▶ _Stored entries_:
-- ==== Sys2Proof/Machine/Ring.lean ====
section
/-! DEFINITION. The rings of the tile movers (07 R248, R250-R252, R255). -/

namespace Sys2Proof.Machine

/-! ### Descriptor fields (07 R248) -/

def RingDesc.kind (d : RingDesc) : Nat := fld (fieldLE d.bytes 0 1) 3 0
def RingDesc.chain (d : RingDesc) : Bool := (fieldLE d.bytes 1 1).testBit 0
def RingDesc.tok (d : RingDesc) : Bool := (fieldLE d.bytes 1 1).testBit 1
def RingDesc.srcKind (d : RingDesc) : Nat := fld (fieldLE d.bytes 2 1) 3 0
def RingDesc.dstKind (d : RingDesc) : Nat := fld (fieldLE d.bytes 2 1) 7 4
def RingDesc.srcLay (d : RingDesc) : Nat := fld (fieldLE d.bytes 3 1) 1 0
def RingDesc.dstLay (d : RingDesc) : Nat := fld (fieldLE d.bytes 3 1) 3 2
def RingDesc.fmt (d : RingDesc) : Nat := fld (fieldLE d.bytes 4 1) 4 0
def RingDesc.profile (d : RingDesc) : Nat := fld (fieldLE d.bytes 5 1) 1 0
def RingDesc.mode (d : RingDesc) : Nat := fld (fieldLE d.bytes 5 1) 3 2
def RingDesc.count (d : RingDesc) : Nat := fieldLE d.bytes 6 2
def RingDesc.srcAddr (d : RingDesc) : Nat := fieldLE d.bytes 8 8
def RingDesc.dstAddr (d : RingDesc) : Nat := fieldLE d.bytes 16 8
def RingDesc.pitch (d : RingDesc) : Nat := fieldLE d.bytes 24 4
def RingDesc.token (d : RingDesc) : Nat := fieldLE d.bytes 28 2
def RingDesc.seq0 (d : RingDesc) : Nat := fieldLE d.bytes 30 2
/-- The move has the raw layout. -/
def RingDesc.raw (d : RingDesc) : Bool := d.srcLay == 2 || d.dstLay == 2
/-- Bytes of a tile of the descriptor's format (07 R242). -/
def RingDesc.tileBytes (d : RingDesc) : Nat := 64 + 32 * rowBytes d.fmt
/-- Bytes of a raw move: COUNT is in 16 KiB blocks where an end is a volume (07 R248). -/
def RingDesc.rawBytes (d : RingDesc) : Nat := if d.srcKind = 3 ∨ d.dstKind = 3 then d.count * 16384 else d.count
/-- Waiting to start. -/
def RingDesc.ready (d : RingDesc) : Bool := d.fetched && !d.started && !d.abandoned
/-- In progress. -/
def RingDesc.running (d : RingDesc) : Bool := d.started && !d.done && !d.abandoned
/-- Neither completed nor abandoned. -/
def RingDesc.open' (d : RingDesc) : Bool := !d.done && !d.abandoned
/-- A descriptor as placed. -/
def RingDesc.placed (bytes : List Byte) (req : Option Nat) (base addr limit : Nat) : RingDesc :=
  ⟨0, bytes, req, base, addr, limit, false, false, false, false, false, false, false, none, [], 0, false, 0, 0, [], 0, 0⟩

def State.modDesc (s : State) (b m i : Nat) (f : RingDesc → RingDesc) : State :=
  s.modMover b m (fun x => { x with ring := x.ring.modify i f })
/-- The i-th descriptor in a mover's ring. -/
def State.desc (s : State) (b m i : Nat) : Option RingDesc := ((s.branch b).mover m).ring[i]?
/-- Every descriptor placed in a branch's rings has completed or was abandoned. -/
def State.ringsIdle (s : State) (b : Nat) : Bool := (s.branch b).movers.all (fun m => m.2.ring.all (fun d => !d.open'))
/-- The ring entry number of the i-th descriptor of a pass. -/
def Mover.entryOf (x : Mover) (i : Nat) : Nat := (x.tail + 256 - x.ring.length % 256 + i) % 256

/-- A count that saturates at 64 ones (07 R265). -/
def sat64 (n : Nat) : Nat := Nat.min n (2 ^ 64 - 1)

/-! ### Placing, tokens and abandonment -/

/-- Place descriptors in a mover's ring (07 R250). -/
def Mover.place (m : Mover) (ds : List RingDesc) : Mover := { m with ring := m.ring ++ ds, tail := (m.tail + ds.length) % 256 }

/-- Completion tokens leave in ring order: the descriptors before the first that has neither completed nor been abandoned (07 R252,
R255). -/
def Mover.emitTokens (m : Nat) (x : Mover) : Mover × Nat :=
  let n := (findIdx RingDesc.open' x.ring 0).map (·.1) |>.getD x.ring.length
  let send := (x.ring.take n).filter (fun d => d.done && d.tok && !d.tokSent)
  ({ x with
      ring := (x.ring.take n).map (fun d => if d.done then { d with tokSent := true } else d) ++ x.ring.drop n,
      outTokens := x.outTokens ++ send.map (fun d => (d.upto, BitVec.ofNat 32 ((0xF000 + m) * 65536 + d.token))) }, send.length)
/-- Emit a mover's tokens; a token is a movement for the sentinel (04 R148). -/
def State.ringTokens (s : State) (b m : Nat) : State :=
  let r := ((s.branch b).mover m).emitTokens m
  let s1 := s.modMover b m (fun _ => r.1)
  if r.2 = 0 then s1 else s1.moved b

/-- A descriptor is abandoned (07 R255): one that has not started or waits for a token at once; a move that has issued the reads of a tile or
piece stops when that tile or piece is done. A move from the slot plane stops at once (log entry 31). -/
def RingDesc.abandon (d : RingDesc) : RingDesc :=
  if d.running && d.kind == 1 && d.asked && !d.moved then { d with stopping := true } else { d with abandoned := true, got := [], buf := [] }
/-- Abandon the open descriptors that satisfy a condition; each counts. -/
def Mover.abandonIf (p : RingDesc → Bool) (x : Mover) : Mover :=
  let hit := fun (d : RingDesc) => d.open' && !d.stopping && p d
  { x with ring := mapIf hit RingDesc.abandon x.ring, abandon := sat64 (x.abandon + (x.ring.filter hit).length) }
/-- Abandon descriptors of some branches; tokens held behind them leave. -/
def State.abandonIn (s : State) (bs : List Nat) (p : RingDesc → Bool) : State :=
  s.each bs (fun s b => s.each (List.range 4) (fun s m => (s.modMover b m (Mover.abandonIf p)).ringTokens b m))

end Sys2Proof.Machine
end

▶ _Problem requirements_: Find the string "running" in the entries above. Copy each line where it occurs.

▶ _Solution to the exercise_:
def RingDesc.running (d : RingDesc) : Bool := d.started && !d.done && !d.abandoned
  if d.running && d.kind == 1 && d.asked && !d.moved then { d with stopping := true } else { d with abandoned := true, got := [], buf := [] }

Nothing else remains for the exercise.